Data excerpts
═══

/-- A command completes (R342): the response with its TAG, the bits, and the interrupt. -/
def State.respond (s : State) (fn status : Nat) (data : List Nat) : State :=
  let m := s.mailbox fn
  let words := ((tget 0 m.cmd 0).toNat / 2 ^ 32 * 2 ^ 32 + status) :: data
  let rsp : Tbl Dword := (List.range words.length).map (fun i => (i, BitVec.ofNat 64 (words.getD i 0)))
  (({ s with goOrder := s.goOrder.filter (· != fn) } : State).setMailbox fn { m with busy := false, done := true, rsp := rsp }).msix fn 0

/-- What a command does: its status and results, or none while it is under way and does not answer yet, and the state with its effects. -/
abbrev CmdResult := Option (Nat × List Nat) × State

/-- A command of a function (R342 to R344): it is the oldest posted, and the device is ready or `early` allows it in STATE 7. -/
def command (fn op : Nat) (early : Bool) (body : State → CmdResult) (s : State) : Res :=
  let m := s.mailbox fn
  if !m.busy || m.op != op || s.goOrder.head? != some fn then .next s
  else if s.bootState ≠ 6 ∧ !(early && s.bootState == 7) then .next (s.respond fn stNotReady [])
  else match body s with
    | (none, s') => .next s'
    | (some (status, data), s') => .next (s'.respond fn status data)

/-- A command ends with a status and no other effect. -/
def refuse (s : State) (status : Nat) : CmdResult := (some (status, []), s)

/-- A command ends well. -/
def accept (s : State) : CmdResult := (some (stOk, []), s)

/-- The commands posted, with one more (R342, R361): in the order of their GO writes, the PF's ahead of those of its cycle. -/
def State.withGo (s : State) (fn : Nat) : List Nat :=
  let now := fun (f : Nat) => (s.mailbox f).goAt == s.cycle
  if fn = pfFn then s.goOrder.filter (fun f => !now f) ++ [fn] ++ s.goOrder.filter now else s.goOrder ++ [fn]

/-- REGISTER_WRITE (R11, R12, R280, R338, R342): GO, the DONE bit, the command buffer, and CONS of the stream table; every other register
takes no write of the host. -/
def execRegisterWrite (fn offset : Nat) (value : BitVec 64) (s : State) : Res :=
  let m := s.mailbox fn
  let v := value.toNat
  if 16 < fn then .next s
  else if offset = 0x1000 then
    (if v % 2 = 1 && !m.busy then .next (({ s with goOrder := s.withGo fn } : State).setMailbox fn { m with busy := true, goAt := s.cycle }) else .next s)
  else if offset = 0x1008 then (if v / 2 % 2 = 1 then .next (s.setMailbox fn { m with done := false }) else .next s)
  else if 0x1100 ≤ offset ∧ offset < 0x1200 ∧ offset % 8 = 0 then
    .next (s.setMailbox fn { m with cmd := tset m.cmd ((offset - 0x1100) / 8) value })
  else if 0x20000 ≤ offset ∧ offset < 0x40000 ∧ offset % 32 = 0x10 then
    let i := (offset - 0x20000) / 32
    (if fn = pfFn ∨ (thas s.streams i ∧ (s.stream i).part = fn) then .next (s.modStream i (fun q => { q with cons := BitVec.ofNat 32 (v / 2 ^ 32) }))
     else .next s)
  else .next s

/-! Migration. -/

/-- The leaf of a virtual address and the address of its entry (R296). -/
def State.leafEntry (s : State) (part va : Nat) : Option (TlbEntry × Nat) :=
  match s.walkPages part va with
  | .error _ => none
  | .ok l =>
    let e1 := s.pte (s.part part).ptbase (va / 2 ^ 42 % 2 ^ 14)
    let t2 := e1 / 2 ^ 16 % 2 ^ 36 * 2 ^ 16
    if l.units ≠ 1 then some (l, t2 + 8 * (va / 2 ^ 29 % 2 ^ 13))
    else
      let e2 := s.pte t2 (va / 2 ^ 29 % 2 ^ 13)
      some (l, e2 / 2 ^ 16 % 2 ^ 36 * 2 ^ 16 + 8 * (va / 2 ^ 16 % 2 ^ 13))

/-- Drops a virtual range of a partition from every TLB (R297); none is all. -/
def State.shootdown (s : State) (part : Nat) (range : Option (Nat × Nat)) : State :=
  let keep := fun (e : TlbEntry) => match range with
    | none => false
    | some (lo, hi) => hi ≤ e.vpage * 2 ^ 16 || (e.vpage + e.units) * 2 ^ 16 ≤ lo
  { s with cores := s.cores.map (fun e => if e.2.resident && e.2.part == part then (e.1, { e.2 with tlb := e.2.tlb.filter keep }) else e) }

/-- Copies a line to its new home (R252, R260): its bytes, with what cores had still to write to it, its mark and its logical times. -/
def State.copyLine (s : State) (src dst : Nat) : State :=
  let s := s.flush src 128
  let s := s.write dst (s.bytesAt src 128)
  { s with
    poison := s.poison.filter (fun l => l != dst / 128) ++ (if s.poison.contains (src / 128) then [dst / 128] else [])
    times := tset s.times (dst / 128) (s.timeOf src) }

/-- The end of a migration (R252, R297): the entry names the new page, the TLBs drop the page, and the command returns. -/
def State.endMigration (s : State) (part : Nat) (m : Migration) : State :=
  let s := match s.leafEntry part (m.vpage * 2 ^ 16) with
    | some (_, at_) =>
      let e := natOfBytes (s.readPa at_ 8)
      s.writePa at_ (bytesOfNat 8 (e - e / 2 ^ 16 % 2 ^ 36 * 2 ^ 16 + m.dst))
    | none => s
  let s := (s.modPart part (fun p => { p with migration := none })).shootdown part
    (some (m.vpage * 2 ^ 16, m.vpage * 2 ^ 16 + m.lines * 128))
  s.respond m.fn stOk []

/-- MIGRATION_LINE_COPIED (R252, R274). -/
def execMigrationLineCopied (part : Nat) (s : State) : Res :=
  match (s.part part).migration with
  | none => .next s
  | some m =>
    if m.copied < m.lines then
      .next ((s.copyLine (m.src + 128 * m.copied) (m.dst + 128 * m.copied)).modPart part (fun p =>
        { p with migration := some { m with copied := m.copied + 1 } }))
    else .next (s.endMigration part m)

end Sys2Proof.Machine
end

═══

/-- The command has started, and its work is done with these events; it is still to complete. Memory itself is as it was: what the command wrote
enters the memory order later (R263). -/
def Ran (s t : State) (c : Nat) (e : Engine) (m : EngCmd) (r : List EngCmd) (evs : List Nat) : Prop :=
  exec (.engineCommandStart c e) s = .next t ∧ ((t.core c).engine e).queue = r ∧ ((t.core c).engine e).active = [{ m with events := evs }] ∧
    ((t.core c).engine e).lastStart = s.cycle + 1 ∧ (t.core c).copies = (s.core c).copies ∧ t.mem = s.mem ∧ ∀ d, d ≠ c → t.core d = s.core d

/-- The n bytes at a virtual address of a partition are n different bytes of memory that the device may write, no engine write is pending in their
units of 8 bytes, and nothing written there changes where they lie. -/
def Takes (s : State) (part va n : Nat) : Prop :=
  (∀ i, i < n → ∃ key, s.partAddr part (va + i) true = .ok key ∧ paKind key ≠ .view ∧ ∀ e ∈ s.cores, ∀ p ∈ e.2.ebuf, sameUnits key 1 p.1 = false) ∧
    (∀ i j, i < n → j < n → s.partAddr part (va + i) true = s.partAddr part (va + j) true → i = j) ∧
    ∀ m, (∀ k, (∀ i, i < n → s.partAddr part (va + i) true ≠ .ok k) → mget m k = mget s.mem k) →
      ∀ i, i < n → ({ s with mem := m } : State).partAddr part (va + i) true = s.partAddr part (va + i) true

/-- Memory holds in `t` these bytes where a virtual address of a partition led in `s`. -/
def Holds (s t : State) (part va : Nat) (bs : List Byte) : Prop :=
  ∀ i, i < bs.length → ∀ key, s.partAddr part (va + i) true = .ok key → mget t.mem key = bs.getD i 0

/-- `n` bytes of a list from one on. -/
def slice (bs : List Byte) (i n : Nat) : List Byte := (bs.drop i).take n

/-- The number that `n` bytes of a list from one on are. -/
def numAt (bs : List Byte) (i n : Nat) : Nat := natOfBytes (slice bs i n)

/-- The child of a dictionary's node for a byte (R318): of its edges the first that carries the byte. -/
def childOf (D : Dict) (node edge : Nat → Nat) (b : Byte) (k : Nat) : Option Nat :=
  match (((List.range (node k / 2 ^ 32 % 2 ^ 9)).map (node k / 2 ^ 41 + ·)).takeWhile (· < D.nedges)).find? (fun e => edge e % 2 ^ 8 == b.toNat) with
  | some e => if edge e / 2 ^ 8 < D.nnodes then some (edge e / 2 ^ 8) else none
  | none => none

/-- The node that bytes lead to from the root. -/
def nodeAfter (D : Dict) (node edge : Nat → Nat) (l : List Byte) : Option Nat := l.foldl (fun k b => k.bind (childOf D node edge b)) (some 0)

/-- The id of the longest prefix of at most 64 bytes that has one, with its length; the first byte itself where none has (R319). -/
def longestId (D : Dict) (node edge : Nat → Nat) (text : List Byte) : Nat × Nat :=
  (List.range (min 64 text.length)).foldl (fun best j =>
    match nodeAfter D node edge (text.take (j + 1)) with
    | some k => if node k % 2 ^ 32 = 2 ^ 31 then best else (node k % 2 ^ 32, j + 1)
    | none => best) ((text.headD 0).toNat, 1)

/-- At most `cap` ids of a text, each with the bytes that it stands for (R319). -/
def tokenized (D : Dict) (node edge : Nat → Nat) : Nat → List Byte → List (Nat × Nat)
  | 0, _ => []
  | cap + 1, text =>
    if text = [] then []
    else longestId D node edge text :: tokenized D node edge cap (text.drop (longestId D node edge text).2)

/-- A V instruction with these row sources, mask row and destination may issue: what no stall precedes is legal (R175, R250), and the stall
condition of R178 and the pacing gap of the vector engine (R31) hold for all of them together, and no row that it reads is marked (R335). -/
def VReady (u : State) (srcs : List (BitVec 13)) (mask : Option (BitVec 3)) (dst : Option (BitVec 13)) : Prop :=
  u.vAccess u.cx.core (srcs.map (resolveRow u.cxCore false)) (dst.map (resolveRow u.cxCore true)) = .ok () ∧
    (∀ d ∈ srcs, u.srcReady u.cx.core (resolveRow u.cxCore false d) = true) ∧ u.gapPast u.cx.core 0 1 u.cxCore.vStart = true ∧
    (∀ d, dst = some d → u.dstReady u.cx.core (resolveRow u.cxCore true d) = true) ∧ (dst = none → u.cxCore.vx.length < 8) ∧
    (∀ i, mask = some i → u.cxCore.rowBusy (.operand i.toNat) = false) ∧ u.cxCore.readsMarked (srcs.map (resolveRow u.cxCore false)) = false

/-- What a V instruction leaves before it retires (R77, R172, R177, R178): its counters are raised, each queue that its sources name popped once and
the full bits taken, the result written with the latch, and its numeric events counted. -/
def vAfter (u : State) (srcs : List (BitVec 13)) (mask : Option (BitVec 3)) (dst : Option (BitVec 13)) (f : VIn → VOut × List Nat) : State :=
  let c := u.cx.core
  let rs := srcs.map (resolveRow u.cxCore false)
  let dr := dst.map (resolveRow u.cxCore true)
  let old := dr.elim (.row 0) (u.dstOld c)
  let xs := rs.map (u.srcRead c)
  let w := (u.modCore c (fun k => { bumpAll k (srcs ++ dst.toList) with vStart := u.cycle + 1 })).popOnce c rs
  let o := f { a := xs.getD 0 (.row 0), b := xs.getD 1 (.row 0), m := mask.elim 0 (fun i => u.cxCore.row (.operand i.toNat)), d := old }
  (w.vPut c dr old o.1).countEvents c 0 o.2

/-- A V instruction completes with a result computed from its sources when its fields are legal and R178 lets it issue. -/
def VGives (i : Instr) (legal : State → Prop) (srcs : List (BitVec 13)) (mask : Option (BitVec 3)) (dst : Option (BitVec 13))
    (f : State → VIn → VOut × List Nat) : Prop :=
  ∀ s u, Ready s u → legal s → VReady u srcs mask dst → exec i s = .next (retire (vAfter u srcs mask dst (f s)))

═══

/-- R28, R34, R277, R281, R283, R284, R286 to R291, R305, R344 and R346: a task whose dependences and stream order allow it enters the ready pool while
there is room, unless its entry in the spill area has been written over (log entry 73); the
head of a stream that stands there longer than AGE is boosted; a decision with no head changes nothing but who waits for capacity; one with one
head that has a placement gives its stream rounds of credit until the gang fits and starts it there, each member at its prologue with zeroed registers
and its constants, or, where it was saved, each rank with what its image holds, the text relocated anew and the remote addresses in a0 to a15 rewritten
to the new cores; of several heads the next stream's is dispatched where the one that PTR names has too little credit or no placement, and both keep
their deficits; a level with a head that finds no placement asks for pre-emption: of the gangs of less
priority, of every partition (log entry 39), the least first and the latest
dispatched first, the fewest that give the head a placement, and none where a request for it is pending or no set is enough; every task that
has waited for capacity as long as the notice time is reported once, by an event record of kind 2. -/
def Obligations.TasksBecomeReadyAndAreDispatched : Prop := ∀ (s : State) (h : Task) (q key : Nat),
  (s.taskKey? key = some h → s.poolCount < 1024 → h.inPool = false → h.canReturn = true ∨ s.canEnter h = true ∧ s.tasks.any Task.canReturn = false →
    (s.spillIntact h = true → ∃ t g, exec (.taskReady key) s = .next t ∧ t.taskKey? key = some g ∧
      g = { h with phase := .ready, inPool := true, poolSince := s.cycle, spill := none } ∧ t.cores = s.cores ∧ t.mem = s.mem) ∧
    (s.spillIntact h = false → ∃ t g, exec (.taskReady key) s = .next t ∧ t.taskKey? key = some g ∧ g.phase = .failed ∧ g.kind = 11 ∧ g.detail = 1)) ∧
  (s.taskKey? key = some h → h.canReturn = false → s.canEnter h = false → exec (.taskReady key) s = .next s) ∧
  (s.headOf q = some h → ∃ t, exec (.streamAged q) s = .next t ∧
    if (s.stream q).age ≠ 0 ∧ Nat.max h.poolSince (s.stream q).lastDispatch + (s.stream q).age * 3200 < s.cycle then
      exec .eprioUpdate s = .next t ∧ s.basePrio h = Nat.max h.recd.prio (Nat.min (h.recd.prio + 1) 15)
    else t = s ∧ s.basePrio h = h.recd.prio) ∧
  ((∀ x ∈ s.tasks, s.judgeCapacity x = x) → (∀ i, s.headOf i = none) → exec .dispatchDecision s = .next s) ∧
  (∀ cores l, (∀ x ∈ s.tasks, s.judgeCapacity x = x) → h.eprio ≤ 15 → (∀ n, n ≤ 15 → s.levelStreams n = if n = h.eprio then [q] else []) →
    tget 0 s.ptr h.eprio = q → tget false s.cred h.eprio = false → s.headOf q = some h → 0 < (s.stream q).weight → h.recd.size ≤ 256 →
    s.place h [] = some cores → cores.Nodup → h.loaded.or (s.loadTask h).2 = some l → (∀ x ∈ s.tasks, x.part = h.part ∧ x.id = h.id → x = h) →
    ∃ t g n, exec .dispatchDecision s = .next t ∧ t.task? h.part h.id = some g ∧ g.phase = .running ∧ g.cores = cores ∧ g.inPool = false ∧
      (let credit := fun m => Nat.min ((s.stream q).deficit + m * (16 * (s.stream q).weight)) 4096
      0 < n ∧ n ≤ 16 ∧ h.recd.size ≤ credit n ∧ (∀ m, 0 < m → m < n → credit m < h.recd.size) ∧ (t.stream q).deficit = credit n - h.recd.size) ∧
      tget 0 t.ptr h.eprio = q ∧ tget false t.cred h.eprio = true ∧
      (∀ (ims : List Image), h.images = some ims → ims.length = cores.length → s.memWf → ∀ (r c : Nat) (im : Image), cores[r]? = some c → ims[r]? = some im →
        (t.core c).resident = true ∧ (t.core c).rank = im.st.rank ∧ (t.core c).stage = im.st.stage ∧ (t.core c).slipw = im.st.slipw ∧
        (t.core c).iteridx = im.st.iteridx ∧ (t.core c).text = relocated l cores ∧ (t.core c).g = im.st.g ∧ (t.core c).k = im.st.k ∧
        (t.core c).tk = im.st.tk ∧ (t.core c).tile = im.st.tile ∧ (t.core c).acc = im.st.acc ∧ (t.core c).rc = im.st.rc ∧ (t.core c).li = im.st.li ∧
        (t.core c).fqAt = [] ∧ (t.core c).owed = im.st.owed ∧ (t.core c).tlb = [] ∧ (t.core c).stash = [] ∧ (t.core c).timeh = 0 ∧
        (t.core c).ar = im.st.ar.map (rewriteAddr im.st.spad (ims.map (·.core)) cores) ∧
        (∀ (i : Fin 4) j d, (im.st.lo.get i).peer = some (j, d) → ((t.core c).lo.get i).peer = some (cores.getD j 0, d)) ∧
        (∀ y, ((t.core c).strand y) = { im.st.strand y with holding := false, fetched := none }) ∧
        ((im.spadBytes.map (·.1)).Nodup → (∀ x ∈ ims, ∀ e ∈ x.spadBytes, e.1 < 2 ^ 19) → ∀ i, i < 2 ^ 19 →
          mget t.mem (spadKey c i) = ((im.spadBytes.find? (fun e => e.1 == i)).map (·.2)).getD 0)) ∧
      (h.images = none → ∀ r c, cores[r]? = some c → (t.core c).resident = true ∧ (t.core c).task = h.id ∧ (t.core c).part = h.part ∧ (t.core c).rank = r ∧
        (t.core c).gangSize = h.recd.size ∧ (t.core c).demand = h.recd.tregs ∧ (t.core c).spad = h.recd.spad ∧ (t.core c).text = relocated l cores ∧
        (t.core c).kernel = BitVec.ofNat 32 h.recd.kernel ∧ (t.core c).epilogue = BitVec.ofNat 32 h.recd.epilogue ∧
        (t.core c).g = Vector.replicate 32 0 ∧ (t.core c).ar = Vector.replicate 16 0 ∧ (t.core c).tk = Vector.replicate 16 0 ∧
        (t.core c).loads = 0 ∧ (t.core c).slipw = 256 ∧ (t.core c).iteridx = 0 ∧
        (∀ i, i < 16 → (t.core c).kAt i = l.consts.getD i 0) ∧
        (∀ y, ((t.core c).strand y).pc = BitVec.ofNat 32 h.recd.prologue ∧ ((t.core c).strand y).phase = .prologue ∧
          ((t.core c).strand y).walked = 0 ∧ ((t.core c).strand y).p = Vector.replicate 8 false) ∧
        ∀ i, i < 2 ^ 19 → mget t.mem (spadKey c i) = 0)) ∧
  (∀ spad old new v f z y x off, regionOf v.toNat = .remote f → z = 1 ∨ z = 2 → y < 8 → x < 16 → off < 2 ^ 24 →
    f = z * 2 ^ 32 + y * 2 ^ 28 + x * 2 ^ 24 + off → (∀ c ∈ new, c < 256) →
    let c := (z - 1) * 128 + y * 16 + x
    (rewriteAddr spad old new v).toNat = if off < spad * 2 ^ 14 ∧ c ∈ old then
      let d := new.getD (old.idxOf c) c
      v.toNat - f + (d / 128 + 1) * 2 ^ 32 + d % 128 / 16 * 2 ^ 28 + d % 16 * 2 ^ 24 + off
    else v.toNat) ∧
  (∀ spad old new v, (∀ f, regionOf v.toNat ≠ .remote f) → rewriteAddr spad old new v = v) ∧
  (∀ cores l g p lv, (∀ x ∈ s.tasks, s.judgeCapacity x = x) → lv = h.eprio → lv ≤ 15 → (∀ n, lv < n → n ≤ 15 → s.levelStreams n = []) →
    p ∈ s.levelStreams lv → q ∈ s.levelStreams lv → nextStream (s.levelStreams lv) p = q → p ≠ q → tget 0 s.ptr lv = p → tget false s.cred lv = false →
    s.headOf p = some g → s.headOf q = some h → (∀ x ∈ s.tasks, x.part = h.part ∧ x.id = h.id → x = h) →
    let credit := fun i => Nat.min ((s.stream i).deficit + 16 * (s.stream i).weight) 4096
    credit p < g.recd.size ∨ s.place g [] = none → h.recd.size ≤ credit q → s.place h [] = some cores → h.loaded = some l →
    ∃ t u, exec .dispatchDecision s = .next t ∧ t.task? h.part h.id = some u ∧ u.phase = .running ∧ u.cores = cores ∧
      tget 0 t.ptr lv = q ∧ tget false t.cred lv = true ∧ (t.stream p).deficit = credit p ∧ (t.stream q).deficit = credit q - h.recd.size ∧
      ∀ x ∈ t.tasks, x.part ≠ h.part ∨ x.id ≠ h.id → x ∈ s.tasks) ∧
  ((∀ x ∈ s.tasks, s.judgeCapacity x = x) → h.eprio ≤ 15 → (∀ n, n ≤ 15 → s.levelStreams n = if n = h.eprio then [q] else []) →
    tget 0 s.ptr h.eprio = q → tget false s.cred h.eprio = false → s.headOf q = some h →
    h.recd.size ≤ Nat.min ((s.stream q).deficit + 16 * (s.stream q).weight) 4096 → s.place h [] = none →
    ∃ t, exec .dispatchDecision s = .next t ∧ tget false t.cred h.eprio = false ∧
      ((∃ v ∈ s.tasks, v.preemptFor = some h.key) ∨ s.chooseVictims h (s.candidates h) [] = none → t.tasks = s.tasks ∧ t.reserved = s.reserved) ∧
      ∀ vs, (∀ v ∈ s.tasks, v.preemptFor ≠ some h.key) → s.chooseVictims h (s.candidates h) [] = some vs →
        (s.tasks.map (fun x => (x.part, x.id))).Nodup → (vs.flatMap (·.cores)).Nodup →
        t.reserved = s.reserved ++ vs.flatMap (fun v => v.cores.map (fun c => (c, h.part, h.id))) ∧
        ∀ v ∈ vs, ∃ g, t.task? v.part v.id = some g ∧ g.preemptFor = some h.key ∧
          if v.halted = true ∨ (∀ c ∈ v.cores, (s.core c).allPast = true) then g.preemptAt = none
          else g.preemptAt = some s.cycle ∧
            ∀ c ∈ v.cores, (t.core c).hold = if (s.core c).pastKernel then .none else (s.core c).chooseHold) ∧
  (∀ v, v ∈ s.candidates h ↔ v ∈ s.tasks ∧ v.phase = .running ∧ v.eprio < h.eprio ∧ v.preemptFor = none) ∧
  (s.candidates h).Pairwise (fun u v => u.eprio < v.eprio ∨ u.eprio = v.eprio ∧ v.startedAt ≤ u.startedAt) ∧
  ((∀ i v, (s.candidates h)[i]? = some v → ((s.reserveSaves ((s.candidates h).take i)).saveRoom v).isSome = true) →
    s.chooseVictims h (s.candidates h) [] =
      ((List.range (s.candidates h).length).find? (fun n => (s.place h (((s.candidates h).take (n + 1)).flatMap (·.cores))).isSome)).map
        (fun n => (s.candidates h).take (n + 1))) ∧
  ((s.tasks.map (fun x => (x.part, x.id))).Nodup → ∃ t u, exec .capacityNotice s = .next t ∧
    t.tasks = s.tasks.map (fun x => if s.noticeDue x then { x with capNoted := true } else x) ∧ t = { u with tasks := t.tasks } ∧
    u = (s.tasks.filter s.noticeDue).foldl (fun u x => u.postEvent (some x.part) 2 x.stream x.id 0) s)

═══

#### What this task involves:
From the data above, reproduce word for word the lines running from the line with "(f : State →" to the line with "dst (f s)))", ends included.

#### Answer box:
    (f : State → VIn → VOut × List Nat) : Prop :=
  ∀ s u, Ready s u → legal s → VReady u srcs mask dst → exec i s = .next (retire (vAfter u srcs mask dst (f s)))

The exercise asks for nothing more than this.